Edit: By the way, in 1996, Apple released MkLinux.
[http://en.wikipedia.org/wiki/MkLinux](http://en.wikipedia.org/wiki/MkLinux)

This was even _before_ they stopped using non-standard components in their
computers.

How anyone could ever have thought Apple was blocking installation of
alternative operating systems is beyond me.

------
cwp
Because nobody can exercise it anyway. Freedom 0 is really just a corollary of
freedom 1, "The freedom to study how the program works, and change it so it
does your computing as you wish." If you can't change a program, you can't run
it for any purpose, you can only run it for the purpose intended by the
original author.

Freedom 1 is pretty hard to exercise too. For any given bit of technology,
there are very few people outside of the original authors that are capable of
changing it in meaningful and useful ways, and even they will need to put in a
lot of effort do so.

It may be apocryphal, but the Apple II discussed in the article is said to be
the last computer designed entirely by one person. Modern computers are just
too complex for any one person to entirely understand.
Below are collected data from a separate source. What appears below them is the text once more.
/-! ### s.storeChip .a r v -/

@[simp] theorem storeChip_a_addrA (s : State) (r : Byte) (v : List Byte) : (s.storeChip .a r v).addrA = s.addrA := rfl
@[simp] theorem storeChip_a_addrB (s : State) (r : Byte) (v : List Byte) : (s.storeChip .a r v).addrB = s.addrB := rfl
@[simp] theorem storeChip_a_useGate (s : State) (r : Byte) (v : List Byte) : (s.storeChip .a r v).useGate = s.useGate := rfl
@[simp] theorem storeChip_a_phaseA (s : State) (r : Byte) (v : List Byte) : (s.storeChip .a r v).phaseA = s.phaseA := rfl
@[simp] theorem storeChip_a_phaseB (s : State) (r : Byte) (v : List Byte) : (s.storeChip .a r v).phaseB = s.phaseB := rfl
@[simp] theorem storeChip_a_gateDir (s : State) (r : Byte) (v : List Byte) : (s.storeChip .a r v).gateDir = s.gateDir := rfl
@[simp] theorem storeChip_a_gateLevel0 (s : State) (r : Byte) (v : List Byte) : (s.storeChip .a r v).gateLevel0 = s.gateLevel0 := rfl
@[simp] theorem storeChip_a_gateLevel1 (s : State) (r : Byte) (v : List Byte) : (s.storeChip .a r v).gateLevel1 = s.gateLevel1 := rfl
@[simp] theorem storeChip_a_trace (s : State) (r : Byte) (v : List Byte) : (s.storeChip .a r v).trace = s.trace := rfl
@[simp] theorem storeChip_a_chipA (s : State) (r : Byte) (v : List Byte) : (s.storeChip .a r v).chipA = Memory.writeBytes s.chipA r v := rfl
@[simp] theorem storeChip_a_chipB (s : State) (r : Byte) (v : List Byte) : (s.storeChip .a r v).chipB = s.chipB := rfl
@[simp] theorem storeChip_a_port (s : State) (r : Byte) (v : List Byte) : (s.storeChip .a r v).port = s.port := rfl
@[simp] theorem storeChip_a_params (s : State) (r : Byte) (v : List Byte) : (s.storeChip .a r v).params = s.params := rfl
@[simp] theorem storeChip_a_refusalMark (s : State) (r : Byte) (v : List Byte) : (s.storeChip .a r v).refusalMark = s.refusalMark := rfl

/-! ### s.storeChip .b r v -/

@[simp] theorem storeChip_b_addrA (s : State) (r : Byte) (v : List Byte) : (s.storeChip .b r v).addrA = s.addrA := rfl
@[simp] theorem storeChip_b_addrB (s : State) (r : Byte) (v : List Byte) : (s.storeChip .b r v).addrB = s.addrB := rfl
@[simp] theorem storeChip_b_useGate (s : State) (r : Byte) (v : List Byte) : (s.storeChip .b r v).useGate = s.useGate := rfl
@[simp] theorem storeChip_b_phaseA (s : State) (r : Byte) (v : List Byte) : (s.storeChip .b r v).phaseA = s.phaseA := rfl
@[simp] theorem storeChip_b_phaseB (s : State) (r : Byte) (v : List Byte) : (s.storeChip .b r v).phaseB = s.phaseB := rfl
@[simp] theorem storeChip_b_gateDir (s : State) (r : Byte) (v : List Byte) : (s.storeChip .b r v).gateDir = s.gateDir := rfl
@[simp] theorem storeChip_b_gateLevel0 (s : State) (r : Byte) (v : List Byte) : (s.storeChip .b r v).gateLevel0 = s.gateLevel0 := rfl
@[simp] theorem storeChip_b_gateLevel1 (s : State) (r : Byte) (v : List Byte) : (s.storeChip .b r v).gateLevel1 = s.gateLevel1 := rfl
@[simp] theorem storeChip_b_trace (s : State) (r : Byte) (v : List Byte) : (s.storeChip .b r v).trace = s.trace := rfl
@[simp] theorem storeChip_b_chipA (s : State) (r : Byte) (v : List Byte) : (s.storeChip .b r v).chipA = s.chipA := rfl
@[simp] theorem storeChip_b_chipB (s : State) (r : Byte) (v : List Byte) : (s.storeChip .b r v).chipB = Memory.writeBytes s.chipB r v := rfl
@[simp] theorem storeChip_b_port (s : State) (r : Byte) (v : List Byte) : (s.storeChip .b r v).port = s.port := rfl
@[simp] theorem storeChip_b_params (s : State) (r : Byte) (v : List Byte) : (s.storeChip .b r v).params = s.params := rfl
@[simp] theorem storeChip_b_refusalMark (s : State) (r : Byte) (v : List Byte) : (s.storeChip .b r v).refusalMark = s.refusalMark := rfl

/-! ### s.setGateDir -/

@[simp] theorem setGateDir_addrA (s : State) : (s.setGateDir).addrA = s.addrA := rfl
@[simp] theorem setGateDir_addrB (s : State) : (s.setGateDir).addrB = s.addrB := rfl
@[simp] theorem setGateDir_useGate (s : State) : (s.setGateDir).useGate = s.useGate := rfl
@[simp] theorem setGateDir_phaseA (s : State) : (s.setGateDir).phaseA = s.phaseA := rfl
@[simp] theorem setGateDir_phaseB (s : State) : (s.setGateDir).phaseB = s.phaseB := rfl
@[simp] theorem setGateDir_gateDir (s : State) : (s.setGateDir).gateDir = true := rfl
@[simp] theorem setGateDir_gateLevel0 (s : State) : (s.setGateDir).gateLevel0 = s.gateLevel0 := rfl
@[simp] theorem setGateDir_gateLevel1 (s : State) : (s.setGateDir).gateLevel1 = s.gateLevel1 := rfl
@[simp] theorem setGateDir_trace (s : State) : (s.setGateDir).trace = s.trace := rfl
@[simp] theorem setGateDir_chipA (s : State) : (s.setGateDir).chipA = s.chipA := rfl
@[simp] theorem setGateDir_chipB (s : State) : (s.setGateDir).chipB = s.chipB := rfl
@[simp] theorem setGateDir_port (s : State) : (s.setGateDir).port = s.port := rfl
@[simp] theorem setGateDir_params (s : State) : (s.setGateDir).params = s.params := rfl
@[simp] theorem setGateDir_refusalMark (s : State) : (s.setGateDir).refusalMark = s.refusalMark := rfl

/-! ### s.setGateLevel .g0 l -/

@[simp] theorem setGateLevel_g0_addrA (s : State) (l : Level) : (s.setGateLevel .g0 l).addrA = s.addrA := rfl
@[simp] theorem setGateLevel_g0_addrB (s : State) (l : Level) : (s.setGateLevel .g0 l).addrB = s.addrB := rfl
@[simp] theorem setGateLevel_g0_useGate (s : State) (l : Level) : (s.setGateLevel .g0 l).useGate = s.useGate := rfl
@[simp] theorem setGateLevel_g0_phaseA (s : State) (l : Level) : (s.setGateLevel .g0 l).phaseA = s.phaseA := rfl
@[simp] theorem setGateLevel_g0_phaseB (s : State) (l : Level) : (s.setGateLevel .g0 l).phaseB = s.phaseB := rfl
@[simp] theorem setGateLevel_g0_gateDir (s : State) (l : Level) : (s.setGateLevel .g0 l).gateDir = s.gateDir := rfl
@[simp] theorem setGateLevel_g0_gateLevel0 (s : State) (l : Level) : (s.setGateLevel .g0 l).gateLevel0 = some l := rfl
@[simp] theorem setGateLevel_g0_gateLevel1 (s : State) (l : Level) : (s.setGateLevel .g0 l).gateLevel1 = s.gateLevel1 := rfl
@[simp] theorem setGateLevel_g0_trace (s : State) (l : Level) : (s.setGateLevel .g0 l).trace = s.trace := rfl
@[simp] theorem setGateLevel_g0_chipA (s : State) (l : Level) : (s.setGateLevel .g0 l).chipA = s.chipA := rfl
@[simp] theorem setGateLevel_g0_chipB (s : State) (l : Level) : (s.setGateLevel .g0 l).chipB = s.chipB := rfl
@[simp] theorem setGateLevel_g0_port (s : State) (l : Level) : (s.setGateLevel .g0 l).port = s.port := rfl
@[simp] theorem setGateLevel_g0_params (s : State) (l : Level) : (s.setGateLevel .g0 l).params = s.params := rfl
@[simp] theorem setGateLevel_g0_refusalMark (s : State) (l : Level) : (s.setGateLevel .g0 l).refusalMark = s.refusalMark := rfl

/-! ### s.setGateLevel .g1 l -/

@[simp] theorem setGateLevel_g1_addrA (s : State) (l : Level) : (s.setGateLevel .g1 l).addrA = s.addrA := rfl
@[simp] theorem setGateLevel_g1_addrB (s : State) (l : Level) : (s.setGateLevel .g1 l).addrB = s.addrB := rfl
@[simp] theorem setGateLevel_g1_useGate (s : State) (l : Level) : (s.setGateLevel .g1 l).useGate = s.useGate := rfl
@[simp] theorem setGateLevel_g1_phaseA (s : State) (l : Level) : (s.setGateLevel .g1 l).phaseA = s.phaseA := rfl
@[simp] theorem setGateLevel_g1_phaseB (s : State) (l : Level) : (s.setGateLevel .g1 l).phaseB = s.phaseB := rfl
@[simp] theorem setGateLevel_g1_gateDir (s : State) (l : Level) : (s.setGateLevel .g1 l).gateDir = s.gateDir := rfl
@[simp] theorem setGateLevel_g1_gateLevel0 (s : State) (l : Level) : (s.setGateLevel .g1 l).gateLevel0 = s.gateLevel0 := rfl
@[simp] theorem setGateLevel_g1_gateLevel1 (s : State) (l : Level) : (s.setGateLevel .g1 l).gateLevel1 = some l := rfl
@[simp] theorem setGateLevel_g1_trace (s : State) (l : Level) : (s.setGateLevel .g1 l).trace = s.trace := rfl
@[simp] theorem setGateLevel_g1_chipA (s : State) (l : Level) : (s.setGateLevel .g1 l).chipA = s.chipA := rfl
@[simp] theorem setGateLevel_g1_chipB (s : State) (l : Level) : (s.setGateLevel .g1 l).chipB = s.chipB := rfl
@[simp] theorem setGateLevel_g1_port (s : State) (l : Level) : (s.setGateLevel .g1 l).port = s.port := rfl
@[simp] theorem setGateLevel_g1_params (s : State) (l : Level) : (s.setGateLevel .g1 l).params = s.params := rfl
@[simp] theorem setGateLevel_g1_refusalMark (s : State) (l : Level) : (s.setGateLevel .g1 l).refusalMark = s.refusalMark := rfl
We can only answer
questions, fix bugs and add features in a narrow speciality. In order to use a
computer system we have to rely on other people to handle issues outside our
areas of competence. Those people might be part of communities that help each
other for free, or might work for companies that provide support to their
customers.

So freedom 0 is a bit like the freedom to go to the moon. Having it is better
than not, but most people don't benefit from it.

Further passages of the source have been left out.